Renewables investors face rising volatility

The market for investors in renewable energy is about to become a lot more volatile as Governments around Europe wind down subsidy support.


A report from Pöyry Management Consulting claims that we are seeing the death of ‘invest and forget’, and says investors must significantly change their risk assessments.

European renewable energy markets have historically been a low risk investment proposition, as Feed-in Tariff (FiT) support schemes protect renewable generators from wholesale electricity price fluctuations.

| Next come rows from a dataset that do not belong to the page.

/-- DPROJ (R385, R387). -/
def dirProj (w : Nat) (a b : DReg) : DReg × Bool :=
  if a.isUndef || b.isUndef || b.isZero then (dUndef, false)
  else if a.isZero then (dZero, false)
  else
    let g := dirDot w a b
    if g = 0 then (dZero, false)
    else
      let l : Int := (Nat.log2 (2 * g.natAbs ^ 512) / 2 : Nat) - 7680
      renorm ((b.comps' w).map fun c => g.sign * c * 4096) (a.norm.toInt + l - 3072)

/-- DREFL (R385, R387). -/
def dirRefl (w : Nat) (a b : DReg) : DReg × Bool :=
  if a.isUndef || b.isUndef || b.isZero then (dUndef, false)
  else if a.isZero then (dZero, false)
  else
    let g := dirDot w a b
    renorm (List.zipWith (fun x y => x * 2048 - (g * y).tdiv (2 ^ 18)) (a.comps' w) (b.comps' w)) (a.norm.toInt - 2816)

/-- Round a quotient to the nearest integer, ties to even. -/
def roundDiv (n d : Int) : Int :=
  let q := n / d
  let r := 2 * (n % d)
  if r < d then q else if d < r then q + 1 else if q % 2 = 0 then q else q + 1

/-- DMIX with 0 < w < 65536 on ordinary operands (R386). -/
def dirMix (width w : Nat) (x a : DReg) : DReg × Bool :=
  let us := List.zipWith (fun (c e : Int) => (c * (65536 - (w : Int)) + e * w).tdiv 16) (x.comps' width) (a.comps' width)
  let d := (renorm us 0).1
  if d.isZero then (d, false)
  else ({ d with norm := BitVec.ofInt 16 (roundDiv (x.norm.toInt * (65536 - (w : Int)) + a.norm.toInt * w) 65536) }, false)

/-- DMOV (R385). -/
def execDmov (f : D2F) (s : State) : Host.Outcome State Fault Refusal :=
  dirIssue s (firstCode [(illegalD f.x, 5)]) f.sp [f.x, dfield f.a] [dfield f.a] fun x =>
    .done (x.pipe x.s f.x.toNat (x.dread f.a.toNat, false))

/-- The issue of a component writer of two sources. -/
def dir3 (f : D3F) (s : State) (op : Nat → DReg → DReg → DReg × Bool) : Host.Outcome State Fault Refusal :=
  dirIssue s (illegalD3 f) f.sp [f.x, dfield f.a, f.b] [dfield f.a, f.b] fun x =>
    .done (x.pipe x.s f.x.toNat (op x.w (x.dread f.a.toNat) (x.dread f.b.toNat)))

/-- DADD (R385). -/
def execDadd (f : D3F) (s : State) : Host.Outcome State Fault Refusal := dir3 f s fun w a b => dirAdd w false a b
/-- DSUB (R385). -/
def execDsub (f : D3F) (s : State) : Host.Outcome State Fault Refusal := dir3 f s fun w a b => dirAdd w true a b
/-- DHAD (R385). -/
def execDhad (f : D3F) (s : State) : Host.Outcome State Fault Refusal := dir3 f s dirHad
/-- DPROJ (R385). -/
def execDproj (f : D3F) (s : State) : Host.Outcome State Fault Refusal := dir3 f s dirProj
/-- DREFL (R385). -/
def execDrefl (f : D3F) (s : State) : Host.Outcome State Fault Refusal := dir3 f s dirRefl

/-- DMIX (R386). -/
def execDmix (f : D3F) (s : State) : Host.Outcome State Fault Refusal :=
  dirIssue s (firstCode [(illegalD f.x, 5)]) f.sp [f.x, dfield f.a] [f.x, dfield f.a] fun x =>
    match x.sWait [f.b.toNat] with
    | some w => .park w
    | none =>
      let w := (x.g.sreg f.b.toNat).toNat
      let d := x.dread f.x.toNat
      let a := x.dread f.a.toNat
      if 65536 < w then .trap 1 0 4
      else if w = 0 then .done x.s
      else if w = 65536 then .done (x.pipe x.s f.x.toNat (a, false))
      else if d.isZero || d.isUndef || a.isZero || a.isUndef then .done (x.pipe x.s f.x.toNat (dUndef, false))
      else .done (x.pipe x.s f.x.toNat (dirMix x.w w d a))

/-! ## Norms (R388, R389) -/

/-- DSCL (R388): the new register, and whether the norm saturated. -/
def dirScale (d : DReg) (k : W32) : DReg × Bool :=
  if d.isZero || d.isUndef then (d, false)
  else
    let n := d.norm.toInt + k.toInt
    ({ d with norm := BitVec.ofInt 16 (clampInt (-32512) 32767 n) }, decide (n < -32512 ∨ 32767 < n))

/-- DSETN (R388). -/
def dirSetNorm (d : DReg) (c : BitVec 16) : DReg :=
  let undef := decide (0x8001 ≤ c.toNat ∧ c.toNat ≤ 0x80ff)
  if d.isZero then (if undef then dUndef else d)
  else if d.isUndef then (if c = 0x8000 then dZero else d)
  else if c = 0x8000 then dZero
  else if undef then dUndef
  else { d with norm := c }

/-- DSCL (R388). -/
def execDscl (f : DNormF) (s : State) : Host.Outcome State Fault Refusal :=
  dirOne s (firstCode [(illegalD f.x, 5)]) f.sp f.x.toNat fun x =>
    match x.sWait [f.b.toNat] with
    | some w => .park w
    | none =>
      let (d, dov) := dirScale (x.dread f.x.toNat) (x.g.sreg f.b.toNat)
      .done (x.s.updGroup x.c.core x.c.slot fun g => if dov then (g.setD f.x.toNat d).setGsr 7 else g.setD f.x.toNat d)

However, many generation assets are approaching points when they cease to be eligible for subsidy support and they are exposed fully to the fluctuations of the market. 

Exposure

In the UK, the ROC scheme will end for new projects in 2017 and be replaced the Contracts for Difference scheme. This will insulate projects from wholesale markets fluctuations, but leave them exposed to balancing costs.

Similarly, many markets, including Germany and France, are evolving away from the traditional FiT schemes into ‘top-up’ tariffs.

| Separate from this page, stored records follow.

/-! ## Resumption (R50, R74, R132, R193, R207, R376) -/

/-- The name of a value that a group of the same team and width holds on its core: the image has each value once (R133, R207). -/
def State.sharedName (s : State) (core slot : Nat) (x : VReg) : Option (BitVec 14) :=
  match s.group? core slot with
  | none => none
  | some g => ((s.core core).groups.filter fun (_, h) => h.team == g.team && h.wc == g.wc).findSome? fun (_, h) =>
      h.v.findSome? fun (r, y) => if y = x ∧ (h.unplaced.find r).isNone then h.vname.find r else none

/-- Map V register r to a value that stands under a name (R206). -/
def State.mapName (s : State) (core slot r : Nat) (x : VReg) (name : BitVec 14) : State :=
  match s.group? core slot with
  | none => s
  | some g =>
    match mapKey g.wc name with
    | none => s
    | some k => (s.updCore core fun c => { c with pvrs := c.pvrs.upd k fun p => p.hold s.stamp }).bump.updGroup core slot fun g =>
        { g with v := SMap.set 0 g.v r x, vname := SMap.set 0 g.vname r name }

/-- Place the saved values of a group that are not placed yet, each distinct value once; the rest wait (R133, R207). -/
def State.placeValues (s : State) (core slot : Nat) : SMap VReg → State
  | [] => s.updGroup core slot fun g => { g with unplaced := [] }
  | (r, x) :: vs =>
    match s.sharedName core slot x with
    | some name => (s.mapName core slot r x name).placeValues core slot vs
    | none =>
      match s.writeV core slot r x with
      | some (s, _, _) => s.placeValues core slot vs
      | none => s.updGroup core slot fun g => { g with unplaced := (r, x) :: vs }

/-- Where each saved group now stands: old place, core, slot and tag. -/
abbrev Moves := List (Nat × Nat × Nat × BitVec 4)

def movedTo (ms : Moves) (core slot : Nat) : Option (Nat × Nat × BitVec 4) :=
  (ms.find? fun e => e.1 == 64 * core + slot).map Prod.snd

/-- Send an envelope again (R132), or a tile's at the turn of its instruction in the bank's queue (R376). Its result enters no table:
its sources' names are those of the core that it left (R192, R208). -/
def State.replayEnv (s : State) (ms : Moves) (team id : Nat) (o : Op) : State :=
  match movedTo ms o.core o.slot with
  | none => s
  | some (core, slot, gen) =>
    let o := { o with core, slot, gen, got := [], key := none }
    let s := { s with ops := s.ops.put id o }
    let lns := match o.kind, s.team? team with
      | .fill, some t => o.lines.filterMap fun ln => (t.regionOf ln).map fun (_, r) => r.globalLine ln
      | _, _ => touchedLines o.lanes o.size
    match o.kind with
    | .ldsp _ _ | .stsp | .atsp _ _ => { s with ops := s.ops.put id { o with left := 2 }, turns := s.turns ++ [.spad id] }
    | .mld | .mst => { s with ops := s.ops.put id { o with left := 0 } }
    | .pref => s.sendFor id (lns.map fun ln => s.request id o 6 (128 * ln))
    | _ => s.sendFor id (s.reads id o lns)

The new ‘top-up’ schemes expose renewable generators to significant risks if the generator is unable to generate and sell energy at the wholesale market price. New projects funded under the ‘top-up’ schemes will be far more exposed to the market than their predecessors under the old FiT regime.

Part of the problem, says the report, is the volatility of the power market itself: 

Phil Hare from Pöyry management Consulting said “Investors in renewable energy must fully understand the nature of the markets from which their assets increasingly earn revenue, in order to place a value on them.

“The virtually risk free environment of FiT schemes, where investors could invest and forget, will cease to exist.”

In 2013, renewable energy was revealed to be the British public’s second favourite investment choice.